## INPUT FOR THIS TASK
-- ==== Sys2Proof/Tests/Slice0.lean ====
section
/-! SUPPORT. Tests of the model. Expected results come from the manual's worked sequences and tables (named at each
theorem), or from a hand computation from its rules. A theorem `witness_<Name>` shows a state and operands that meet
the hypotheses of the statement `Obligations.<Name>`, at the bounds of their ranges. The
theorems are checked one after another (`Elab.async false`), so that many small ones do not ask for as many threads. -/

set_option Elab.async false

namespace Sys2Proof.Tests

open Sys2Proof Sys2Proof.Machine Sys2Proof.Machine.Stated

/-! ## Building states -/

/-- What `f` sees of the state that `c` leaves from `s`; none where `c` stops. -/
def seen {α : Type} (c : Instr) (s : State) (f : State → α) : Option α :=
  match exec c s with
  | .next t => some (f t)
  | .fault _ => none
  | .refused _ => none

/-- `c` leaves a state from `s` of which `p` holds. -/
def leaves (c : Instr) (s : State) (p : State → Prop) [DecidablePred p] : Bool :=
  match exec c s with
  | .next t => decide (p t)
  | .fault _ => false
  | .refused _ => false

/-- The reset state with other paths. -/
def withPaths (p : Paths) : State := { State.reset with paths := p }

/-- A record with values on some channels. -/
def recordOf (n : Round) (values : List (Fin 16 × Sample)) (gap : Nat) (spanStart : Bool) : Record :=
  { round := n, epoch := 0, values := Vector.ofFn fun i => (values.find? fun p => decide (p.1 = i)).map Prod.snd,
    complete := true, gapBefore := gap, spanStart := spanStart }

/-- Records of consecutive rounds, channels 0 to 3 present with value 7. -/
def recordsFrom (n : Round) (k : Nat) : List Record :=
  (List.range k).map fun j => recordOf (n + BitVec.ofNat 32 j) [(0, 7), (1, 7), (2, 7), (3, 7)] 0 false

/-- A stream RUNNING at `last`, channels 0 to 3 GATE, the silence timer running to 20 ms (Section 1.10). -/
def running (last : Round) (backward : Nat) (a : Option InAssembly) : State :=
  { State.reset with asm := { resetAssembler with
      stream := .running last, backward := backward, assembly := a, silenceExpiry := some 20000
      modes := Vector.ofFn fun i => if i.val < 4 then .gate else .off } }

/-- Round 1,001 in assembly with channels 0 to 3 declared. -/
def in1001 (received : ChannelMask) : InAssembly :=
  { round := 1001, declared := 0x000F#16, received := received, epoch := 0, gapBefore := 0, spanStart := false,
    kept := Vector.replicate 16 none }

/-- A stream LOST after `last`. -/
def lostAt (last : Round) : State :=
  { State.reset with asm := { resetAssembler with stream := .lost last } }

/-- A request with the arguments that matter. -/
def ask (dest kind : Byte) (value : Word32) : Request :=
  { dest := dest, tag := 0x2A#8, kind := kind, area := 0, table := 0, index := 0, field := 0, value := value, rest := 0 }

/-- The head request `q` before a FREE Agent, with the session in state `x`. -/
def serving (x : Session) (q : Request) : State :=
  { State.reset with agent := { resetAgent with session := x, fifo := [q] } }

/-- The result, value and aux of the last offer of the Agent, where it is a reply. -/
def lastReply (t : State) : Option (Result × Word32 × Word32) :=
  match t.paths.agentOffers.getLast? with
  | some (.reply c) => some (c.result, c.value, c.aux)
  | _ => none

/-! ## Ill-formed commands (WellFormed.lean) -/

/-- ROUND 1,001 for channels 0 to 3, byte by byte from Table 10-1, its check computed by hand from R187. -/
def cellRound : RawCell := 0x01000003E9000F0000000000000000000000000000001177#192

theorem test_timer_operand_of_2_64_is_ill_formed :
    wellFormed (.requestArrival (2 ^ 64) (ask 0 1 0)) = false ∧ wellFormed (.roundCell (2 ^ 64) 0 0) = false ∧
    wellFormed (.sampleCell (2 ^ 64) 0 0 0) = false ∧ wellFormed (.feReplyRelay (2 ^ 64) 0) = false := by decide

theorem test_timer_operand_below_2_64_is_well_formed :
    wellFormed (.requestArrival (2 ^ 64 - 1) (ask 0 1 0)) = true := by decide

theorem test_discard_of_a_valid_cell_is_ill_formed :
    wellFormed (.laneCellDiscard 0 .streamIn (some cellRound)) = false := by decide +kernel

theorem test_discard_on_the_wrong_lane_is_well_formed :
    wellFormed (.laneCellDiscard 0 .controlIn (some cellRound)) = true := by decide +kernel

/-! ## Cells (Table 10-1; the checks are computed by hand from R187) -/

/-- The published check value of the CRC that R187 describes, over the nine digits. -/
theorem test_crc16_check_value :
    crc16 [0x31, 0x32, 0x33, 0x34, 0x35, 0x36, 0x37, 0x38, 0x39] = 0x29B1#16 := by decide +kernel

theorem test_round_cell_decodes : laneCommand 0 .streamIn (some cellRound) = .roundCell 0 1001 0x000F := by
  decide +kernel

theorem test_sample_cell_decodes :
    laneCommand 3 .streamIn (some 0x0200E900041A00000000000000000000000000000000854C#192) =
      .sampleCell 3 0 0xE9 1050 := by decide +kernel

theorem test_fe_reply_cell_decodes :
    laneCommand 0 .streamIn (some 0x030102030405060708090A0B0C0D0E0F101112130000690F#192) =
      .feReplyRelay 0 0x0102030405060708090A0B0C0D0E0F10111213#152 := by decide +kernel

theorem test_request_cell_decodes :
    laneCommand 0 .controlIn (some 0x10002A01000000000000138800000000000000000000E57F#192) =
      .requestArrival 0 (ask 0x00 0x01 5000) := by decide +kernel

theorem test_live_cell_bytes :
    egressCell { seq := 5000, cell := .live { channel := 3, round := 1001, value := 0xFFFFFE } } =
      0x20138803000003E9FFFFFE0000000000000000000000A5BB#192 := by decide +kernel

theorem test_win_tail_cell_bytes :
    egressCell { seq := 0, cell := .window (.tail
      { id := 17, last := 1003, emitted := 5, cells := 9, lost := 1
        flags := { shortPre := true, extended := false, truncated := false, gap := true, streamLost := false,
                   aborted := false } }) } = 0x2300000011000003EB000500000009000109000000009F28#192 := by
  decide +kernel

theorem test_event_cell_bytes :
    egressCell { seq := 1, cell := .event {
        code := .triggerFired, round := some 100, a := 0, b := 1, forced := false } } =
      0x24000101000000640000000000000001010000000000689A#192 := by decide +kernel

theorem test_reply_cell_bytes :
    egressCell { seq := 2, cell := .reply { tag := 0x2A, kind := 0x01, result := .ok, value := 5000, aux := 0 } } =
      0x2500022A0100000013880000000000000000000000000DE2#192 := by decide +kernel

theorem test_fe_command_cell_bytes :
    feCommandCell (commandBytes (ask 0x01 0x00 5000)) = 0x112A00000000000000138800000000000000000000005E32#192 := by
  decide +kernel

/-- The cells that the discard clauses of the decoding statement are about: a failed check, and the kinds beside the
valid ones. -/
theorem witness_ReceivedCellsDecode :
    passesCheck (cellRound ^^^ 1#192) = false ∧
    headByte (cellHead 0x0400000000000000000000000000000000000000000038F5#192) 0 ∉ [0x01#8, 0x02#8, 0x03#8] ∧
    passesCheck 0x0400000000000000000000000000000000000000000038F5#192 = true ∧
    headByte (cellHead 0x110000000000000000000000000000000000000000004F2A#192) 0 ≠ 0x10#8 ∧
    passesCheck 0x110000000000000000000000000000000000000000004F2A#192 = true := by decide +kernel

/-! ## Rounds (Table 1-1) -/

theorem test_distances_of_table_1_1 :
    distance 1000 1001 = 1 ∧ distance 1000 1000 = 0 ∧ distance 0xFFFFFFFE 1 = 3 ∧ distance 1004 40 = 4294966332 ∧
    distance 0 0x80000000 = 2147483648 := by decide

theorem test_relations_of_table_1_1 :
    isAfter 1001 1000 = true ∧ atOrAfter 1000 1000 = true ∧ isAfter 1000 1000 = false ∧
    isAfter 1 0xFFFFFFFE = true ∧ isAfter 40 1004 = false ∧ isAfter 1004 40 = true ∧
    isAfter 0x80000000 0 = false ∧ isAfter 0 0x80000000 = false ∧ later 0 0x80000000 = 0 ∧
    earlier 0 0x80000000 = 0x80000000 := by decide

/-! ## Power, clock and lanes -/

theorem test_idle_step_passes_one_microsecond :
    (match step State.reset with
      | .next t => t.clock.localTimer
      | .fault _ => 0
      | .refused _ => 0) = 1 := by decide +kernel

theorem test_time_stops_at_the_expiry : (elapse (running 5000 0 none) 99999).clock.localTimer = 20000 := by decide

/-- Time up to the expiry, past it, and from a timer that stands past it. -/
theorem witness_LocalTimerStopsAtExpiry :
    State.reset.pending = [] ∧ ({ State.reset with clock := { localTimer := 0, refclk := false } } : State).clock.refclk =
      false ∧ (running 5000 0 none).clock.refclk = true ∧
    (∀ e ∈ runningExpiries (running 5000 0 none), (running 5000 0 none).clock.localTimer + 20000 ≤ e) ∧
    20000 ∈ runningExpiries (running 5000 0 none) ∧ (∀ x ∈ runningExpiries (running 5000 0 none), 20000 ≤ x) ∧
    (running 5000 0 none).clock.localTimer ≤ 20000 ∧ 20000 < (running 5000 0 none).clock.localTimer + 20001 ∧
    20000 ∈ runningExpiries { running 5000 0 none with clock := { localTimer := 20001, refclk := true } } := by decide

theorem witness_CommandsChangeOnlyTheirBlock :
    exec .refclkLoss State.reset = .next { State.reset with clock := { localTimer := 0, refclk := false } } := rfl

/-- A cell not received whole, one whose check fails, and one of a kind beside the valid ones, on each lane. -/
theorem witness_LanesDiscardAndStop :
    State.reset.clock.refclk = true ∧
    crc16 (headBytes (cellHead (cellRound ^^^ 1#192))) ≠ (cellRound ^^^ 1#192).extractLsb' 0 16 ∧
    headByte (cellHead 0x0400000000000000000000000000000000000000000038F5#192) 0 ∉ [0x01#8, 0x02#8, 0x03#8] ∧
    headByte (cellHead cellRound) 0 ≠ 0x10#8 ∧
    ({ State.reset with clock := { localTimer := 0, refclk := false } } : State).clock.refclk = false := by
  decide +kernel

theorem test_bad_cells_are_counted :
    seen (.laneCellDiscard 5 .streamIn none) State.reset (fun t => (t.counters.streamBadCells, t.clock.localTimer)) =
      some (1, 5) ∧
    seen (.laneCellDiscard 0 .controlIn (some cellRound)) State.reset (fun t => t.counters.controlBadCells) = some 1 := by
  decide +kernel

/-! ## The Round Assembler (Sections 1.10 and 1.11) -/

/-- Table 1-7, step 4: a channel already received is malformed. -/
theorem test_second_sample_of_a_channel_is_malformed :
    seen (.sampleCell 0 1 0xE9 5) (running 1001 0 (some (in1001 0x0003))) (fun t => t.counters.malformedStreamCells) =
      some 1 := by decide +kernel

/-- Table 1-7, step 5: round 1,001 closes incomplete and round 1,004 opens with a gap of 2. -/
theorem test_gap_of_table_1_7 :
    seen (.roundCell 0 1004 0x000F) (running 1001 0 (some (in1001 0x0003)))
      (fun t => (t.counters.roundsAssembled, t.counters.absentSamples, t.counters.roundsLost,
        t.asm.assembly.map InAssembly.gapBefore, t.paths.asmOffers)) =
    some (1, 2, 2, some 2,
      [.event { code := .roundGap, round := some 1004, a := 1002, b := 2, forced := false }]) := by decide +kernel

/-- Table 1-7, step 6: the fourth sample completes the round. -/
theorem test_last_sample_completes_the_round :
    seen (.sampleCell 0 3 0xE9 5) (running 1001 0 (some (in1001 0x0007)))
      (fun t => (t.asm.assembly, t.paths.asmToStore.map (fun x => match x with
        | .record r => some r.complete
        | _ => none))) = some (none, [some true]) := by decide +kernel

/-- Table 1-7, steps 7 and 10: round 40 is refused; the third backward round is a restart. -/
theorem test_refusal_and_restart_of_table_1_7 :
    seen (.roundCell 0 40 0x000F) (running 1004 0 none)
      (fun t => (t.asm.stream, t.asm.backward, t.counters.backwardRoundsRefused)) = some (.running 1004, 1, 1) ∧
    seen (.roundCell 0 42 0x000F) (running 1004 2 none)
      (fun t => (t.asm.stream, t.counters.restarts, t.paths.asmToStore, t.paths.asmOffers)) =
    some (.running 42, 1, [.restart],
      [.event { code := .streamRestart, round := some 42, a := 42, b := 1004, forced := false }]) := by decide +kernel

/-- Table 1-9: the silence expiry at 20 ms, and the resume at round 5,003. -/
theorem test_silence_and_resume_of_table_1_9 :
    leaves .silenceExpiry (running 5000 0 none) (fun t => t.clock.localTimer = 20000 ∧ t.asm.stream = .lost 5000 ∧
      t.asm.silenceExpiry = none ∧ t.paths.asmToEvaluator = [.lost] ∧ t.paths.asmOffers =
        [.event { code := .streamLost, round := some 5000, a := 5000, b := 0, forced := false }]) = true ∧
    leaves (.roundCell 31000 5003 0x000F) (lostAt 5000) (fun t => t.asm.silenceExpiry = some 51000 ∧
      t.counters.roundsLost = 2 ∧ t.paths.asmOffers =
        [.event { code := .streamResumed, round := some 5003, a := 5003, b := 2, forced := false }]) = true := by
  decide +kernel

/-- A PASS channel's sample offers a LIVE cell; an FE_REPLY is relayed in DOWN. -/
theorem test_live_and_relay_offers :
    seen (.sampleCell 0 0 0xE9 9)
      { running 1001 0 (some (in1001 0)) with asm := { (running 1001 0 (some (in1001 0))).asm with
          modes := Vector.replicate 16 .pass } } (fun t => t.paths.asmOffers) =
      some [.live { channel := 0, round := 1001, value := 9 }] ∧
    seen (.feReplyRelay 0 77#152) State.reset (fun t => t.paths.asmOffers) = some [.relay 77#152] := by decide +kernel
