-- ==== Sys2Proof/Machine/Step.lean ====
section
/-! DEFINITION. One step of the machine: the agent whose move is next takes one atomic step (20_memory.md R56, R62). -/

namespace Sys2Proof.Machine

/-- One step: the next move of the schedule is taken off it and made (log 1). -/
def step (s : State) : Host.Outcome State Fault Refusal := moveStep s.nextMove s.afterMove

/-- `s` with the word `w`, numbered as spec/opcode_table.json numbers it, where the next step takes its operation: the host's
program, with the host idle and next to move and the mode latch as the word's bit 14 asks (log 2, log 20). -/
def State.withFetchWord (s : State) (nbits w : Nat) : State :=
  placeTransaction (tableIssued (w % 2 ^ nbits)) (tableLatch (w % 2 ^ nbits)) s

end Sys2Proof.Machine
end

## WHAT IS NEEDED
Transcribe exactly, and only, the lines from the opening line of the records through the line containing "stream := .running".

## RESULT OF THIS TASK
-- ==== Sys2Proof/Tests/Slice0.lean ====
section
/-! SUPPORT. Tests of the model. Expected results come from the manual's worked sequences and tables (named at each
theorem), or from a hand computation from its rules. A theorem `witness_<Name>` shows a state and operands that meet
the hypotheses of the statement `Obligations.<Name>`, at the bounds of their ranges. The
theorems are checked one after another (`Elab.async false`), so that many small ones do not ask for as many threads. -/

set_option Elab.async false

namespace Sys2Proof.Tests

open Sys2Proof Sys2Proof.Machine Sys2Proof.Machine.Stated

/-! ## Building states -/

/-- What `f` sees of the state that `c` leaves from `s`; none where `c` stops. -/
def seen {α : Type} (c : Instr) (s : State) (f : State → α) : Option α :=
  match exec c s with
  | .next t => some (f t)
  | .fault _ => none
  | .refused _ => none

/-- `c` leaves a state from `s` of which `p` holds. -/
def leaves (c : Instr) (s : State) (p : State → Prop) [DecidablePred p] : Bool :=
  match exec c s with
  | .next t => decide (p t)
  | .fault _ => false
  | .refused _ => false

/-- The reset state with other paths. -/
def withPaths (p : Paths) : State := { State.reset with paths := p }

/-- A record with values on some channels. -/
def recordOf (n : Round) (values : List (Fin 16 × Sample)) (gap : Nat) (spanStart : Bool) : Record :=
  { round := n, epoch := 0, values := Vector.ofFn fun i => (values.find? fun p => decide (p.1 = i)).map Prod.snd,
    complete := true, gapBefore := gap, spanStart := spanStart }

/-- Records of consecutive rounds, channels 0 to 3 present with value 7. -/
def recordsFrom (n : Round) (k : Nat) : List Record :=
  (List.range k).map fun j => recordOf (n + BitVec.ofNat 32 j) [(0, 7), (1, 7), (2, 7), (3, 7)] 0 false

/-- A stream RUNNING at `last`, channels 0 to 3 GATE, the silence timer running to 20 ms (Section 1.10). -/
def running (last : Round) (backward : Nat) (a : Option InAssembly) : State :=
  { State.reset with asm := { resetAssembler with
      stream := .running last, backward := backward, assembly := a, silenceExpiry := some 20000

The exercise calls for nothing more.